[Records from a dataset]
/-! ## The three ports -/

/-- The operations by `opnum` (30_encoding.md R41). -/
def decodeOp (k : Nat) (rest : List Byte) : Decoded :=
  match k with
  | 0 => match rest with
    | a :: o :: inp => agentOf (fun ag => .ok (.start ag o inp)) a
    | _ => .error .missingOperand
  | 1 => .ok (.strip rest)
  | 2 => partOf rest
  | 3 => oneByte (lengthOf .nbytes) rest
  | 4 => oneByte (fun b => .ok (.sMap b)) rest
  | 5 => oneByte (fun b => if b.toNat < 64 then .ok (.sFold (b.setWidth 6)) else .error .reservedOperand) rest
  | 6 => oneByte (lengthOf .sAlign) rest
  | 7 => match rest with
    | b :: more => oneByte (fun o => lengthOf (fun len => .sEmit len o) b) more
    | [] => .error .missingOperand
  | 8 => match rest with
    | o :: g => groupOf (fun bs => .groupS bs o) g
    | [] => .error .missingOperand
  | 9 => match rest with
    | o :: inp => .ok (.decodeS o inp)
    | [] => .error .missingOperand
  | 10 => lanesThen (fun v => oneByte fun b => if indexOk b then .ok (.pSrl8 v (b.setWidth 3)) else .error .reservedOperand) rest
  | 11 => lanesThen (fun v => oneByte fun c => .ok (.pCmpeq8 v c)) rest
  | 12 => lanesThen (fun v => lanesThen fun w => noOperand (.pAdd8 v w)) rest
  | 13 => lanesThen (fun t => lanesThen fun ix => noOperand (.pShuffle8 t ix)) rest
  | 14 => lanesThen (fun v => noOperand (.pInrange8 v)) rest
  | 15 => oneByte (fun b => .ok (.pAndr (maskOf b))) rest
  | 16 => lanesThen (fun v => noOperand (.pZext16 v)) rest
  | 17 => halvesThen (fun w => lanesThen fun k => noOperand (.pSllv16 w k)) rest
  | 18 => halvesThen (fun w => noOperand (.pLo8 w)) rest
  | 19 => halvesThen (fun w => noOperand (.pHi8 w)) rest
  | 20 => lanesThen (fun v => noOperand (.pRotl1 v)) rest
  | 21 => lanesThen (fun v => lanesThen fun w => noOperand (.pOr8 v w)) rest
  | 22 => lanesThen (fun v => lanesThen fun ix more =>
      match more with
      | [] => indicesOf (.pGather8 v) ix
      | _ :: _ => .error .extraOperand) rest
  | 23 => groupOf .vload rest
  | 24 => noOperand .vhash rest
  | 25 => noOperand .vvalid rest
  | 26 => noOperand .vlookup rest
  | 27 => noOperand .vsext rest
  | 28 => noOperand .vwiden rest
  | 29 => noOperand .vsplit rest
  | 30 => noOperand .vrot rest
  | 31 => noOperand .vmerge rest
  | 32 => noOperand .vcompact rest
  | 33 => oneByte (fun o => .ok (.vappend o)) rest
  | 34 => match rest with
    | o :: g => groupOf (fun bs => .groupV bs o) g
    | [] => .error .missingOperand
  | 35 => match rest with
    | o :: inp => .ok (.decodeV o inp)
    | [] => .error .missingOperand
  | 36 => .ok (.checkEq rest)
  | k => .error (.unnamedOpnum k)

/-- The operation port: the key is bits 5:0 of its byte, bits 7:6 are 0. -/
def decodeKey : List Byte → Decoded
  | [] => .error .emptyWord
  | op :: rest => if op.toNat < 64 then decodeOp op.toNat rest else .error (.notAKey op)

/-- The symbol row of a byte (30_encoding.md R34, the table of 64 rows). -/
def symbolOf (b : Byte) : Option Instr :=
  match b.toNat with
  | 0x2B => some .symPlus
  | 0x2F => some .symSlash
  | 0x30 => some .sym0
  | 0x31 => some .sym1
  | 0x32 => some .sym2
  | 0x33 => some .sym3
  | 0x34 => some .sym4
  | 0x35 => some .sym5
  | 0x36 => some .sym6
  | 0x37 => some .sym7
  | 0x38 => some .sym8
  | 0x39 => some .sym9
  | 0x41 => some .symUpA
  | 0x42 => some .symUpB
  | 0x43 => some .symUpC
  | 0x44 => some .symUpD
  | 0x45 => some .symUpE
  | 0x46 => some .symUpF
  | 0x47 => some .symUpG
  | 0x48 => some .symUpH
  | 0x49 => some .symUpI
  | 0x4A => some .symUpJ
  | 0x4B => some .symUpK
  | 0x4C => some .symUpL
  | 0x4D => some .symUpM
  | 0x4E => some .symUpN
  | 0x4F => some .symUpO
  | 0x50 => some .symUpP
  | 0x51 => some .symUpQ
  | 0x52 => some .symUpR
  | 0x53 => some .symUpS
  | 0x54 => some .symUpT
  | 0x55 => some .symUpU
  | 0x56 => some .symUpV
  | 0x57 => some .symUpW
  | 0x58 => some .symUpX
  | 0x59 => some .symUpY
  | 0x5A => some .symUpZ
  | 0x61 => some .symLoA
  | 0x62 => some .symLoB
  | 0x63 => some .symLoC
  | 0x64 => some .symLoD
  | 0x65 => some .symLoE
  | 0x66 => some .symLoF
  | 0x67 => some .symLoG
  | 0x68 => some .symLoH
  | 0x69 => some .symLoI
  | 0x6A => some .symLoJ
  | 0x6B => some .symLoK
  | 0x6C => some .symLoL
  | 0x6D => some .symLoM
  | 0x6E => some .symLoN
  | 0x6F => some .symLoO
  | 0x70 => some .symLoP
  | 0x71 => some .symLoQ
  | 0x72 => some .symLoR
  | 0x73 => some .symLoS
  | 0x74 => some .symLoT
  | 0x75 => some .symLoU
  | 0x76 => some .symLoV
  | 0x77 => some .symLoW
  | 0x78 => some .symLoX
  | 0x79 => some .symLoY
  | 0x7A => some .symLoZ
  | _ => none

/-- The place operand of a padding symbol: 0 last, 1 second last, 2 elsewhere. -/
def padPlaceOf (b : Byte) : Decoded :=
  if b = 0 then .ok (.padEq .last) else if b = 1 then .ok (.padEq .secondLast)
  else if b = 2 then .ok (.padEq .body) else .error .reservedOperand

/-- The text port: one input byte; `=` carries its place (R34, R35, R36). -/
def decodeText : List Byte → Decoded
  | [] => .error .emptyWord
  | b :: rest =>
    if b = 0x3D then oneByte padPlaceOf rest
    else match symbolOf b with
      | some i => noOperand i rest
      | none => if rest = [] then .error (.invalidByte b) else .error .extraOperand

/-- Character `i` of `g_chars`: bits `[8i+7 : 8i]` (30_encoding.md R32). -/
def charAt (chars : BitVec 32) (i : Nat) : Byte := chars.extractLsb' (8 * i) 8

/-- The group port: `g_len` alone says which format it is; characters at and above `g_len` are ignored (R32, R83). -/
def decodeGroup (chars : BitVec 32) (len : BitVec 3) : Decoded :=
  match len.toNat with
  | 0 => .error .emptyGroup
  | 1 => .ok (.g1 (charAt chars 0))
  | 2 => .ok (.g2 (charAt chars 0) (charAt chars 1))
  | 3 => .ok (.g3 (charAt chars 0) (charAt chars 1) (charAt chars 2))
  | 4 => .ok (.g4 (charAt chars 0) (charAt chars 1) (charAt chars 2) (charAt chars 3))
  | _ => .error (.reservedGroupLength len)

/-- The decoder: total on every word of every port. -/
def decode : FetchWord → Decoded
  | .key bs => decodeKey bs
  | .text bs => decodeText bs
  | .group chars len => decodeGroup chars len

/-! ## The encoder -/

/-- The agent operand's byte. -/
def agentByte : AgentId → Byte
  | .vdec => 0
  | .sdec => 1

/-- The length operand's byte, `L - 1`. -/
def lengthByte (len : Nat) : Byte := BitVec.ofNat 8 (len - 1)

/-- The bytes of a `LEN_W` operand. -/
def naturalBytes (k : Nat) : List Byte := List.replicate k 1 ++ [0]

/-- The bytes of eight widened lanes. -/
def halvesBytes (w : Lanes Half) : List Byte :=
  w.toList.flatMap fun h => [h.extractLsb' 0 8, h.extractLsb' 8 8]

/-- The byte of eight 1-bit lanes. -/
def maskByte (m : Lanes Bool) : Byte :=
  BitVec.ofBool m.l7 ++ BitVec.ofBool m.l6 ++ BitVec.ofBool m.l5 ++ BitVec.ofBool m.l4 ++
    BitVec.ofBool m.l3 ++ BitVec.ofBool m.l2 ++ BitVec.ofBool m.l1 ++ BitVec.ofBool m.l0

### To do
Could you restate word for word the lines above, from the one that contains "0x38 => some .sym8" through the one that contains "0x6A => some .symLoJ", and no others?

### Exercise result
  | 0x38 => some .sym8
  | 0x39 => some .sym9
  | 0x41 => some .symUpA
  | 0x42 => some .symUpB
  | 0x43 => some .symUpC
  | 0x44 => some .symUpD
  | 0x45 => some .symUpE
  | 0x46 => some .symUpF
  | 0x47 => some .symUpG
  | 0x48 => some .symUpH
  | 0x49 => some .symUpI
  | 0x4A => some .symUpJ
  | 0x4B => some .symUpK
  | 0x4C => some .symUpL
  | 0x4D => some .symUpM
  | 0x4E => some .symUpN
  | 0x4F => some .symUpO
  | 0x50 => some .symUpP
  | 0x51 => some .symUpQ
  | 0x52 => some .symUpR
  | 0x53 => some .symUpS
  | 0x54 => some .symUpT
  | 0x55 => some .symUpU
  | 0x56 => some .symUpV
  | 0x57 => some .symUpW
  | 0x58 => some .symUpX
  | 0x59 => some .symUpY
  | 0x5A => some .symUpZ
  | 0x61 => some .symLoA
  | 0x62 => some .symLoB
  | 0x63 => some .symLoC
  | 0x64 => some .symLoD
  | 0x65 => some .symLoE
  | 0x66 => some .symLoF
  | 0x67 => some .symLoG
  | 0x68 => some .symLoH
  | 0x69 => some .symLoI
  | 0x6A => some .symLoJ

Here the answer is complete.